B. The mechanisms of hypoxia-induced translation in human colon cancer cells

Colorectal cancer (CRC) is one of the most prevalent cancers worldwide. In Taiwan, CRC has ranked first in cancer incidence for the past 15 years. Many patients with invasive or metastatic CRC die within five years due to treatment failure. Therefore, new strategies and improved therapeutics are required for CRC treatment. Hypoxia, a condition characterized by low oxygen levels, occurs in various physiological and pathological conditions, including tumor development.
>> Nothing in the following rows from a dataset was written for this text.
/-- Before the fetch is cut, the Galley Table stands and the Exposure Controller has lost mirror entries at most. -/
theorem State.slotsLost_work : ((s.socketChanged p k m).loseSlots p slotIds).table = s.table ∧
    ((s.socketChanged p k m).loseSlots p slotIds).imaging =
      { s.imaging with mirror := ((s.socketChanged p k m).loseSlots p slotIds).imaging.mirror } := by
  have lost := (s.socketChanged p k m).loseSlots_imaging p slotIds
  rw [State.socketChanged_imaging] at lost
  exact ⟨by rw [State.loseSlots_table, State.socketChanged_table], lost⟩

end

/-! ## The outline fetch (R169) -/

section
variable {s : State} {p : Fin 8} {f : Fetch}

theorem State.cutFetch_of_elsewhere (fetch : s.imaging.fetch = some f) (elsewhere : f.bank ≠ p.val) : s.cutFetch p = s := by
  unfold State.cutFetch
  rw [fetch]
  exact if_neg elsewhere

theorem State.cutFetch_of_here (fetch : s.imaging.fetch = some f) (here : f.bank = p.val) :
    s.cutFetch p = s.putFilm s.film.deliverBlank := by
  unfold State.cutFetch
  rw [fetch]
  exact if_pos here

/-- 0 words delivered for the LOAD OUTLINE outstanding: its unit entry marked in the mirror. -/
theorem Film.deliverBlank_img {v : Film} {n : Fin 64} {ws : Option (List Word)} {void : Bool}
    (out : v.img.out = some { record := .loadOutline n ws, void := void }) :
    v.deliverBlank.img = { v.img with mirror := markBlank v.img.mirror n, fetch := none, buffer := []
                                      out := some { record := .loadOutline n (some []), void := void } } := by
  have entry : v.img.loadEntry = some n := by
    unfold Imaging.loadEntry
    rw [out]
  unfold Film.deliverBlank
  rw [Film.flagImageLost_img]
  dsimp only [Film.withImg]
  rw [entry]
  unfold Imaging.deliver
  rw [out]
  rfl

theorem Film.deliverBlank_table {v : Film} {g : Fin 32} (walk : v.img.galley = some g) :
    v.deliverBlank.table = v.table.raiseFlag g .imageLost := by
  unfold Film.deliverBlank Film.flagImageLost
  dsimp only [Film.withImg, Imaging.deliver]
  rw [walk]

theorem markBlank_blank {l : List MirrorEntry} {n : Fin 64} : ∀ e ∈ markBlank l n, e.entry = n → e.blank = true := by
  intro e he entry
  obtain ⟨a, -, rfl⟩ := List.mem_map.1 he
  split
  · rfl
  · next other =>
    rw [if_neg other] at entry
    exact absurd entry other

end

/-- What a presence change leaves of the outline fetch, the unit SENDING. -/
theorem State.settle_presenceChanged_fetch {s : State} {p : Fin 8} {f : Fetch} (k : Socket)
    (m : Option (List (Nat × Word))) (fetch : s.imaging.fetch = some f) (sending : s.imaging.unit = .sending) :
    let t := (s.presenceChanged p k m).settle
    (f.bank ≠ p.val → t.imaging.fetch = some f ∧ t.imaging.out = s.imaging.out) ∧
      ∀ n void, f.bank = p.val → s.imaging.out = some { record := .loadOutline n none, void := void } →
        t.imaging.fetch = none ∧ t.imaging.out = some { record := .loadOutline n (some []), void := void } ∧
        t.bus.holder ≠ some .fetcher ∧ (∀ e ∈ t.imaging.mirror, e.entry = n → e.blank = true) ∧
        ∀ g r, s.imaging.galley = some g → s.table.records[g] = some r →
          ∃ r', t.table.records[g] = some r' ∧ hasFlag r'.flags .imageLost = true ∧ r'.lines = r.lines ∧
            r'.state = r.state := by
  obtain ⟨table, imaging⟩ := s.slotsLost_work p k m
  rw [State.presenceChanged_eq]
  generalize (s.socketChanged p k m).loseSlots p slotIds = d at table imaging
  have dFetch : d.imaging.fetch = some f := by rw [imaging]; exact fetch
  have dUnit : d.imaging.unit = .sending := by rw [imaging]; exact sending
  refine ⟨fun elsewhere => ?_, fun n void here out => ?_⟩
  · rw [State.cutFetch_of_elsewhere dFetch elsewhere]
    rw [State.settle_imaging_same (by rw [dUnit]; decide) (by rw [dUnit]; decide), imaging]
    exact ⟨fetch, rfl⟩
  · have dOut : d.film.img.out = some { record := .loadOutline n none, void := void } := by
      show d.imaging.out = _
      rw [imaging]
      exact out
    have blank := Film.deliverBlank_img dOut
    rw [State.cutFetch_of_here dFetch here]
    have unit : (d.putFilm d.film.deliverBlank).imaging.unit = .sending := by
      rw [State.putFilm_imaging, blank]
      exact dUnit
    have same := State.settle_imaging_same (s := d.putFilm d.film.deliverBlank) (by rw [unit]; decide) (by rw [unit]; decide)
    have marks := State.settle_marksTaken_same (s := d.putFilm d.film.deliverBlank) (by rw [unit]; decide) (by rw [unit]; decide)
    refine ⟨?_, ?_, State.settle_holder_ne ?_, ?_, fun g r walk hr => ?_⟩
    · rw [same, State.putFilm_imaging, blank]
    · rw [same, State.putFilm_imaging, blank]
    · unfold State.wantsBus
      rw [State.putFilm_imaging, blank]
      rfl
    · rw [same, State.putFilm_imaging, blank]
      exact markBlank_blank
    · have dWalk : d.film.img.galley = some g := by
        show d.imaging.galley = _
        rw [imaging]
        exact walk
      have flagged := OnlyFlags.raise (t := d.table) (g := g) (by rw [table]; exact hr) .imageLost
      rw [State.putFilm_table, Film.deliverBlank_table dWalk] at marks
      obtain ⟨mark, record⟩ := marks.record g _ flagged.record
      refine ⟨_, record, r.hasFlag_raised _, ?_, ?_⟩
      · show (r.raiseFlag .imageLost).lines = _
        rw [flagged.rest]
      · show (r.raiseFlag .imageLost).state = _
        rw [flagged.rest]

theorem socketChanges_iff (x : BankPosition) (k : Socket) (m : Option (List (Nat × Word))) :
    socketChanges x k m = true ↔ (x.socket k).isSome ≠ m.isSome := by
  unfold socketChanges
  rw [bne_iff_ne]

/-- Settles O17: the parts of the event, each of which leaves the others alone. -/
theorem presenceChangeWithdrawsImages : Obligations.PresenceChangeWithdrawsImages := by
  unfold Obligations.PresenceChangeWithdrawsImages
  intro s p k m
  refine ⟨fun same => ?_, fun change => ?_⟩
  · rw [exec_presenceChange, State.changePresence_of_none]
    rw [Bool.eq_false_iff, Ne, socketChanges_iff]
    exact not_not.2 same
  · have attention := s.presenceChanged_attention p k m
    obtain ⟨cut, notCut⟩ := s.presenceChanged_installFailed p k m
    refine ⟨(s.presenceChanged p k m).settle, by rw [exec_presenceChange, State.changePresence_of_change ((socketChanges_iff _ _ _).2 change)],
      ?_, ?_, fun kept other differs => ?_, fun q other => ?_, fun i => ?_, ?_, fun affected => ?_, fun none => ?_,
      fun ⟨i, here, loading⟩ => ?_, fun none => ?_, fun held ⟨o, n, acting⟩ => ?_, fun o ws held acting => ?_,
      fun other => ?_, fun f fetch sending => State.settle_presenceChanged_fetch k m fetch sending, ?_⟩
    · rw [State.settle_banks, State.presenceChanged_bank, BankPosition.setSocket_socket]
    · rw [State.settle_banks, State.presenceChanged_bank]
      exact sensedProtection_iff _
    · rw [State.settle_banks, State.presenceChanged_bank, BankPosition.setSocket_other differs, State.cutStore_bank_kept kept]
    · rw [State.settle_banks, State.presenceChanged_bank_other _ _ _ _ other]
    · rw [State.settle_slots, State.presenceChanged_slot]
      rfl
    · rw [State.settle_attention, attention]
      rfl
    · rw [State.settle_attention, attention]
      exact if_pos (imagesAt_eq_true.2 affected)
    · rw [State.settle_attention, attention]
      refine if_neg fun some => ?_
      obtain ⟨i, here, state⟩ := imagesAt_eq_true.1 some
      exact state.elim (none i here).1 (none i here).2
    · rw [State.settle_installFailed]
      exact cut ⟨i, here, loading⟩
    · rw [State.settle_installFailed]
      exact notCut fun i ⟨here, loading⟩ => none i here loading
    · have port : (s.presenceChanged p k m).port = { s.port with phase := .responding [0x0405#16] } := by
        rw [State.presenceChanged_port, State.cutStore_of_read acting held]
        rfl
      refine ⟨by rw [State.settle_port, port], State.settle_holder_ne ?_⟩
      unfold State.wantsBus
      rw [port]
    · have port : (s.presenceChanged p k m).port = { s.port with phase := .responding [0x0405#16] } := by
        rw [State.presenceChanged_port, State.cutStore_of_write acting held, State.storePart_eq]
        rfl
      refine ⟨by rw [State.settle_port, port], State.settle_holder_ne ?_, fun b cartridge board wf inBank => ?_⟩
      · unfold State.wantsBus
        rw [port]
      · subst cartridge
        rw [State.settle_banks, State.presenceChanged_bank, State.cutStore_of_write acting held]
        exact State.storePart_board board wf inBank
    · rw [State.settle_port, State.presenceChanged_port, State.cutStore_of_other other]
    · rw [State.settle_classes, State.presenceChanged_classes]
Tumor hypoxia significantly contributes to tumor progression and is associated with a poor prognosis. A better understanding of how hypoxia induces changes in gene expression may open up new prospects for future cancer treatments. Our current research focuses on the following issues:

(a) Characterizing the molecular mechanisms behind hypoxia-induced translation in human colon cancer cells

(b) Identifying RNA-binding proteins that activate the translation of specific mRNAs under hypoxic conditions

(c) Searching for diagnostic biomarkers and potential anti-cancer targets for CRC


C. To improve recombinant protein productivity in Chinese hamster ovary cells

It is important to note that nearly 80% of approved human therapeutic antibodies are produced by Chinese hamster ovary (CHO) cells. In order to increase the production of recombinant proteins and reduce cell culture costs, we plan to utilize genetic engineering techniques to improve CHO cell lines.